A GLP-conform eye irritation/corrosion study was performed according to OECD guideline 405 to evaluate the eye irritancy potential of the test substance (M-000708-03-1). A single dose of 0.1 mL (equivalent to approx. 50 mg) test substance (97.3% purity) was instilled to the eye of each of three New Zealand White rabbits. After 24 h of exposure, the test substance was washed off the eyes with physiological saline solution.The test item induced slight chemosis at the 1 h reading time point in 2/3 animals (grade 1) and mild chemosis in 1/3 animals (grade 2), respectively.

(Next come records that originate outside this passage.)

-- ==== Sys2Proof/Word.lean ====
section
/-! DEFINITION. The word types of the Z7 and the one association table every sparse piece of state is kept in. -/
namespace Sys2Proof

/-- A byte, the unit of every memory (R6). -/
abbrev Byte := BitVec 8

/-- A 32-bit lane of a vector register, of an array lane register or of a tile (R12, R220). -/
abbrev Word := BitVec 32

/-- A slice-uniform or control register (R48, R126). -/
abbrev Dword := BitVec 64

/-- A program counter: bits [56:6] the line, [2:0] the slot (R44). -/
abbrev Pc := BitVec 57

/-- An instruction word (R41). -/
abbrev IWord := BitVec 96

/-- A finite table: the value of a key is the one of its first pair; an absent key reads as a default. -/
abbrev Tab (κ α : Type) := List (κ × α)

end Sys2Proof
end

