-- ==== Sys2Proof/Machine/Float.lean ====
section
/-! DEFINITION. Binary floating point (R13 to R16, R25 to R32): decoding, one rounding to a format, sums, products, fused
operations, quotients and roots, conversions, block scales (R21) and trits (R19). Formats go by their type codes (R50). -/
namespace Sys2Proof.Machine

/-- Exception flags, as bits of FSTAT (R33). -/
def fNV : Nat := 1
def fDZ : Nat := 2
def fOF : Nat := 4
def fUF : Nat := 8
def fNX : Nat := 16
def fFMT : Nat := 32

/-- A number as an operand: a NaN, an infinity, or the exact value `(-1)^neg × m × 2^e`. -/
inductive Val where
  | nan (signalling : Bool)
  | inf (neg : Bool)
  | fin (neg : Bool) (m : Nat) (e : Int)
  deriving DecidableEq, Repr

/-- Fraction bits of a format (R13). -/
def fracBits (ty : Nat) : Nat :=
  if ty = 8 then 52 else if ty = 9 then 23 else if ty = 10 then 10 else if ty = 11 then 7
  else if ty = 12 then 3 else if ty = 13 then 2 else 1

/-- Exponent bits of a format (R13). -/
def expBits (ty : Nat) : Nat :=
  if ty = 8 then 11 else if ty = 9 then 8 else if ty = 10 then 5 else if ty = 11 then 8
  else if ty = 12 then 4 else if ty = 13 then 5 else 2

/-- Exponent bias of a format (R13). -/
def bias (ty : Nat) : Nat := if ty = 14 then 1 else 2 ^ (expBits ty - 1) - 1

/-- Width of a format. -/
def fpWidth (ty : Nat) : Nat := 1 + expBits ty + fracBits ty

/-- The canonical NaN of a format (R16); E2M1 has none. -/
def canonNaN (ty : Nat) : Nat :=
  if ty = 8 then 0x7FF8000000000000 else if ty = 9 then 0x7FC00000 else if ty = 10 then 0x7E00 else if ty = 11 then 0x7FC0
  else if ty = 13 then 0x7E else if ty = 12 then 0x7F else 0

/-- Whether a format has infinities (R14). -/
def hasInf (ty : Nat) : Bool := ty != 12 && ty != 14

/-- The magnitude code of the largest finite value (R13, R14, R17). -/
def maxCode (ty : Nat) : Nat :=
  if ty = 12 then 0x7E else if ty = 14 then 7 else (2 ^ expBits ty - 1) * 2 ^ fracBits ty - 1

/-- A code of a format with its sign. -/
def signed (ty : Nat) (neg : Bool) (mag : Nat) : Nat := mag + (if neg then 2 ^ (fpWidth ty - 1) else 0)

/-- The infinity of a format. -/
def infCode (ty : Nat) (neg : Bool) : Nat := signed ty neg ((2 ^ expBits ty - 1) * 2 ^ fracBits ty)

/-- The exact value of a finite code (R13). -/
def finVal (ty x : Nat) : Nat × Int :=
  let p := fracBits ty
  let f := x % 2 ^ p
  let e := x / 2 ^ p % 2 ^ expBits ty
  if e = 0 then (f, 1 - (bias ty : Int) - p) else (2 ^ p + f, (e : Int) - bias ty - p)

/-- The operand a code stands for (R13 to R15, R17). -/
def decodeFp (ty x : Nat) : Val :=
  let p := fracBits ty
  let f := x % 2 ^ p
  let e := x / 2 ^ p % 2 ^ expBits ty
  let neg := x.testBit (fpWidth ty - 1)
  if hasInf ty ∧ e = 2 ^ expBits ty - 1 then
    (if f = 0 then .inf neg else .nan (ty ≠ 13 && !(f.testBit (p - 1))))
  else if ty = 12 ∧ e = 15 ∧ f = 7 then .nan false
  else .fin neg (finVal ty x).1 (finVal ty x).2

/-- Number of bits of `m`. -/
def bitLen (m : Nat) : Nat := if m = 0 then 0 else m.log2 + 1

/-- `m × 2^e` as a whole number of units of `2^q`, rounded in mode `rnd`, and whether that is inexact (R25). -/
def roundUnits (rnd : Nat) (neg : Bool) (m : Nat) (e q : Int) : Nat × Bool :=
  if q ≤ e then (m * 2 ^ (e - q).toNat, false)
  else
    let k := (q - e).toNat
    let n := m / 2 ^ k
    let r := m % 2 ^ k
    let half := 2 ^ (k - 1)
    let up :=
      if r = 0 then false
      else if rnd = 0 then decide (half < r) || (r == half && n % 2 == 1)
      else if rnd = 1 then false
      else if rnd = 2 then !neg
      else if rnd = 3 then neg
      else decide (half ≤ r)
    (if up then n + 1 else n, r != 0)

/-- `n × 2^q` against the least normal number of a format: whether it is smaller. -/
def belowNormal (ty n : Nat) (q : Int) : Bool :=
  let t := 1 - (bias ty : Int)
  if n = 0 then true else decide (q + (bitLen n : Int) - 1 < t)

/-- The code of `n × 2^q`, `n` of at most one bit more than the precision, not above the largest finite value. -/
def packFp (ty : Nat) (neg : Bool) (n : Nat) (q : Int) : Nat :=
  let p := fracBits ty
  let n' := if 2 ^ (p + 1) ≤ n then n / 2 else n
  let q' := if 2 ^ (p + 1) ≤ n then q + 1 else q
  if n' < 2 ^ p then signed ty neg n'
  else signed ty neg ((q' + p + bias ty).toNat * 2 ^ p + (n' - 2 ^ p))

/-- Whether `n × 2^q` exceeds the largest finite value. -/
def exceeds (ty n : Nat) (q : Int) : Bool :=
  let m := finVal ty (maxCode ty)
  if q ≤ m.2 then decide (m.1 * 2 ^ (m.2 - q).toNat < n) else decide (m.1 < n * 2 ^ (q - m.2).toNat)

/-- What an overflow delivers (R27 to R30): code and flags. -/
def overflowFp (ty rnd : Nat) (sat neg : Bool) : Nat × Nat :=
  let max := signed ty neg (maxCode ty)
  let toMax := sat || ty = 14 || rnd = 1 || (rnd = 2 && neg) || (rnd = 3 && !neg)
  (if toMax then max else if ty = 12 then canonNaN 12 else infCode ty neg, fOF + fNX)

/-- One rounding of the exact nonzero `(-1)^neg × m × 2^e` to a format (R26 to R29): code and flags. -/
def roundFp (ty rnd : Nat) (sat neg : Bool) (m : Nat) (e : Int) : Nat × Nat :=
  let p := fracBits ty
  let top : Int := e + (bitLen m : Int) - 1 - p
  let low : Int := 1 - (bias ty : Int) - p
  let q := if top < low then low else top
  let r := roundUnits rnd neg m e q
  let u := roundUnits rnd neg m e top
  if exceeds ty r.1 q then overflowFp ty rnd sat neg
  else (packFp ty neg r.1 q, if r.2 then fNX + (if belowNormal ty u.1 top then fUF else 0) else 0)

/-- Rounding of an exact value that may be zero. -/
def roundVal (ty rnd : Nat) (neg : Bool) (m : Nat) (e : Int) : Nat × Nat :=
  if m = 0 then (signed ty neg 0, 0) else roundFp ty rnd false neg m e

/-- The canonical NaN, with flags. -/
def nanOut (ty flags : Nat) : Nat × Nat := (canonNaN ty, flags)

/-- Flags of a signalling operand (R15). -/
def Val.sig : Val → Nat
  | .nan true => fNV
  | .nan false => 0
  | .inf _ => 0
  | .fin _ _ _ => 0

def Val.isNaN : Val → Bool
  | .nan _ => true
  | .inf _ => false
  | .fin _ _ _ => false

/-- The value with its sign changed (R146). -/
def Val.neg : Val → Val
  | .nan s => .nan s
  | .inf n => .inf (!n)
  | .fin n m e => .fin (!n) m e

/-- The integer `(-1)^neg × m × 2^(e-q)`, `q ≤ e`. -/
def scaledInt (neg : Bool) (m : Nat) (e q : Int) : Int :=
  let x : Int := (m * 2 ^ (e - q).toNat : Nat)
  if neg then -x else x

/-- The sum of two finite values, rounded once (R26). An exact zero of unlike signs is +0, −0 under `.rdn`. -/
def addFin (ty rnd : Nat) (n1 : Bool) (m1 : Nat) (e1 : Int) (n2 : Bool) (m2 : Nat) (e2 : Int) : Nat × Nat :=
  if m1 = 0 ∧ m2 = 0 then (signed ty (if n1 = n2 then n1 else rnd = 3) 0, 0)
  else
    let q := if e1 < e2 then e1 else e2
    let x := scaledInt n1 m1 e1 q + scaledInt n2 m2 e2 q
    if x = 0 then (signed ty (rnd = 3) 0, 0) else roundFp ty rnd false (x < 0) x.natAbs q

/-- a + b (R146). -/
def fAdd (ty rnd : Nat) (a b : Val) : Nat × Nat :=
  match a, b with
  | .nan x, y => nanOut ty (Val.sig (.nan x) ||| y.sig)
  | x, .nan y => nanOut ty (x.sig ||| Val.sig (.nan y))
  | .inf x, .inf y => if x = y then (infCode ty x, 0) else nanOut ty fNV
  | .inf x, .fin _ _ _ => (infCode ty x, 0)
  | .fin _ _ _, .inf y => (infCode ty y, 0)
  | .fin n1 m1 e1, .fin n2 m2 e2 => addFin ty rnd n1 m1 e1 n2 m2 e2

/-- The exact product (R26, R36): flags and value. -/
def fProd (a b : Val) : Nat × Val :=
  match a, b with
  | .nan x, y => (Val.sig (.nan x) ||| y.sig, .nan false)
  | x, .nan y => (x.sig ||| Val.sig (.nan y), .nan false)
  | .inf x, .inf y => (0, .inf (x != y))
  | .inf x, .fin n m _ => if m = 0 then (fNV, .nan false) else (0, .inf (x != n))
  | .fin n m _, .inf y => if m = 0 then (fNV, .nan false) else (0, .inf (n != y))
  | .fin n1 m1 e1, .fin n2 m2 e2 => (0, .fin (n1 != n2) (m1 * m2) (e1 + e2))

/-- A value rounded to a format: NaNs become canonical. -/
def Val.round (ty rnd : Nat) : Val → Nat × Nat
  | .nan _ => nanOut ty 0
  | .inf n => (infCode ty n, 0)
  | .fin n m e => roundVal ty rnd n m e

/-- a × b (R146). -/
def fMul (ty rnd : Nat) (a b : Val) : Nat × Nat :=
  let p := fProd a b
  let r := p.2.round ty rnd
  (r.1, r.2 ||| p.1)

/-- a × b + c with one rounding (R146). -/
def fFma (ty rnd : Nat) (a b c : Val) : Nat × Nat :=
  let p := fProd a b
  let r := fAdd ty rnd p.2 c
  (r.1, r.2 ||| p.1)

/-- a / b (R150). -/
def fDiv (ty rnd : Nat) (a b : Val) : Nat × Nat :=
  match a, b with
  | .nan x, y => nanOut ty (Val.sig (.nan x) ||| y.sig)
  | x, .nan y => nanOut ty (x.sig ||| Val.sig (.nan y))
  | .inf _, .inf _ => nanOut ty fNV
  | .inf x, .fin n _ _ => (infCode ty (x != n), 0)
  | .fin n _ _, .inf y => (signed ty (n != y) 0, 0)
  | .fin n1 m1 e1, .fin n2 m2 e2 =>
    if m2 = 0 then (if m1 = 0 then nanOut ty fNV else (infCode ty (n1 != n2), fDZ))
    else if m1 = 0 then (signed ty (n1 != n2) 0, 0)
    else
      let k := fracBits ty + 4 + bitLen m2
      let q := m1 * 2 ^ k / m2
      let st := if m1 * 2 ^ k % m2 = 0 then 0 else 1
      roundFp ty rnd false (n1 != n2) (2 * q + st) (e1 - e2 - k - 1)

/-- The largest `r` with `r * r ≤ n`, `bits` bits of it. -/
def isqrtBits (n : Nat) : Nat → Nat → Nat
  | 0, r => r
  | b + 1, r =>
    let r' := r + 2 ^ b
    isqrtBits n b (if r' * r' ≤ n then r' else r)

/-- The integer square root. -/
def isqrt (n : Nat) : Nat := isqrtBits n (bitLen n / 2 + 1) 0

/-- √a (R150). -/
def fSqrt (ty rnd : Nat) (a : Val) : Nat × Nat :=
  match a with
  | .nan s => nanOut ty (if s then fNV else 0)
  | .inf n => if n then nanOut ty fNV else (infCode ty false, 0)
  | .fin n m e =>
    if m = 0 then (signed ty n 0, 0)
    else if n then nanOut ty fNV
    else
      let k := 2 * (fracBits ty + 4)
      let odd := e % 2 = 1
      let x := if odd then m * 2 ^ (k + 1) else m * 2 ^ k
      let e' := if odd then e - 1 else e
      let r := isqrt x
      roundFp ty rnd false false (2 * r + (if r * r = x then 0 else 1)) (e' / 2 - k / 2 - 1)

/-- 1/√a for a positive finite value (R150). -/
def rsqrtFin (ty rnd m : Nat) (e : Int) : Nat × Nat :=
  let odd := e % 2 = 1
  let m' := if odd then 2 * m else m
  let e' := if odd then e - 1 else e
  let k := fracBits ty + 4 + bitLen m'
  let x := 2 ^ (2 * k) / m'
  let r := isqrt x
  roundFp ty rnd false false (2 * r + (if r * r * m' = 2 ^ (2 * k) then 0 else 1)) (-(e' / 2) - k - 1)

-- conversions (R30, R31)

/-- A value converted to a floating-point format (R26 to R30). `sat` selects the saturating form. -/
def toFp (ty rnd : Nat) (sat : Bool) (a : Val) : Nat × Nat :=
  match a with
  | .nan s => if ty = 14 then (0, fNV) else nanOut ty (if s then fNV else 0)
  | .inf n =>
    if ty = 14 then (signed 14 n 7, fNV)
    else if ty = 12 then (if sat then signed 12 n (maxCode 12) else canonNaN 12, fNV)
    else if sat then (signed ty n (maxCode ty), 0) else (infCode ty n, 0)
  | .fin n m e => if m = 0 then (signed ty n 0, 0) else roundFp ty rnd sat n m e

/-- Bounds of an integer type of width `w` (R18). -/
def intMin (isSigned : Bool) (w : Nat) : Int := if isSigned then -((2 ^ (w - 1) : Nat) : Int) else 0
def intMax (isSigned : Bool) (w : Nat) : Int :=
  if isSigned then ((2 ^ (w - 1) : Nat) : Int) - 1 else ((2 ^ w : Nat) : Int) - 1

/-- An integer as its low `w` bits. -/
def wrapW (w : Nat) (x : Int) : Nat := (x % ((2 ^ w : Nat) : Int)).toNat

/-- The integral value nearest to a finite value in mode `rnd`, and whether it differs (R30, R151). -/
def toIntegral (rnd : Nat) (n : Bool) (m : Nat) (e : Int) : Int × Bool :=
  let r := roundUnits rnd n m e 0
  (if n then -(r.1 : Int) else r.1, r.2)

/-- A value converted to an integer of width `w` (R30): clamped, invalid where out of range. -/
def toInt (isSigned : Bool) (w rnd : Nat) (a : Val) : Nat × Nat :=
  match a with
  | .nan _ => (0, fNV)
  | .inf n => (wrapW w (if n then intMin isSigned w else intMax isSigned w), fNV)
  | .fin n m e =>
    if m = 0 then (0, 0)
    else if 80 < e + (bitLen m : Int) then (wrapW w (if n then intMin isSigned w else intMax isSigned w), fNV)
    else
      let r := toIntegral rnd n m e
      if r.1 < intMin isSigned w then (wrapW w (intMin isSigned w), fNV)
      else if intMax isSigned w < r.1 then (wrapW w (intMax isSigned w), fNV)
      else (wrapW w r.1, if r.2 then fNX else 0)

/-- An integer as an exact value; zero is +0. -/
def ofInt (x : Int) : Val := .fin (x < 0) x.natAbs 0

-- block scales and trits

/-- A block scale (R21): its value and the flags of its decode. -/
def scaleOf (b : Nat) : Val × Nat :=
  if 0x80 ≤ b then (.nan false, fFMT)
  else if b = 0x7F then (.nan false, 0)
  else
    let f := b % 8
    let e := b / 8
    (if e = 0 then .fin false f (-9) else .fin false (8 + f) ((e : Int) - 10), 0)

/-- An element times its block's scale, exactly (R22): value and flags. -/
def scaleBy (x sc : Val) : Val × Nat :=
  match x, sc with
  | .nan s, _ => (.nan s, 0)
  | .inf _, .nan _ => (.nan false, fNV)
  | .fin _ _ _, .nan _ => (.nan false, fNV)
  | .inf n, .inf _ => (.inf n, 0)
  | .inf n, .fin _ m _ => if m = 0 then (.nan false, fNV) else (.inf n, 0)
  | .fin n _ _, .inf _ => (.inf n, 0)
  | .fin n m e, .fin _ m' e' => (.fin n (m * m') (e + e'), 0)

/-- Trit `t` of a ternary byte (R19): −1, 0 or +1. -/
def tritOf (b t : Nat) : Int :=
  if 242 < b then 0
  else
    let d := b / 3 ^ t % 3
    if d = 0 then 0 else if d = 1 then 1 else -1

/-- Whether a ternary byte raises FMT (R19). -/
def tritBad (b : Nat) : Bool := decide (242 < b)

end Sys2Proof.Machine
end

This effect was fully reversible within 24 h (1 animal scored grade 1 at 1 h) or 48 h (1 animal scored grade 2 and 1 animal scored grade 1 at 1 h), respectively. Furthermore, conjunctivae redness was observed 1 h after administration with all three animals being scored grade 1 for this reading time point. This effect was fully reversible within 24 h (1/3 animals) or 48 h (2/3 animals), respectively. No effects on iris and cornea opacity were noted in any animal. No further ocular reactions were observed until the end of the study. Mean scores evaluated over 24, 48 and 72 h for chemosis and conjunctivae redness were 0.3, 0.3 and 0.0 for the three animals exposed and 0.0 for iris and cornea opacity for all three animals. In conclusion, the test substance did not exhibit eye-irritating properties in the conducted study.

Justification for classification or non-classification

The available data on skin and eye irritation/corrosion do not meet the criteria for classification according to Regulation (EC) No. 1272/2008 and are therefore conclusive but not sufficient for classification.